## Supplied data
-- ==== Sys2Proof/Machine/Dispatch.lean ====
section
/-! DEFINITION. One arm per command: its meaning, on a state whose queue no longer holds it. -/
namespace Sys2Proof.Machine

## Assigned task
The whole of the material above is to be restated exactly.

## Task response
-- ==== Sys2Proof/Machine/Dispatch.lean ====
section
/-! DEFINITION. One arm per command: its meaning, on a state whose queue no longer holds it. -/
namespace Sys2Proof.Machine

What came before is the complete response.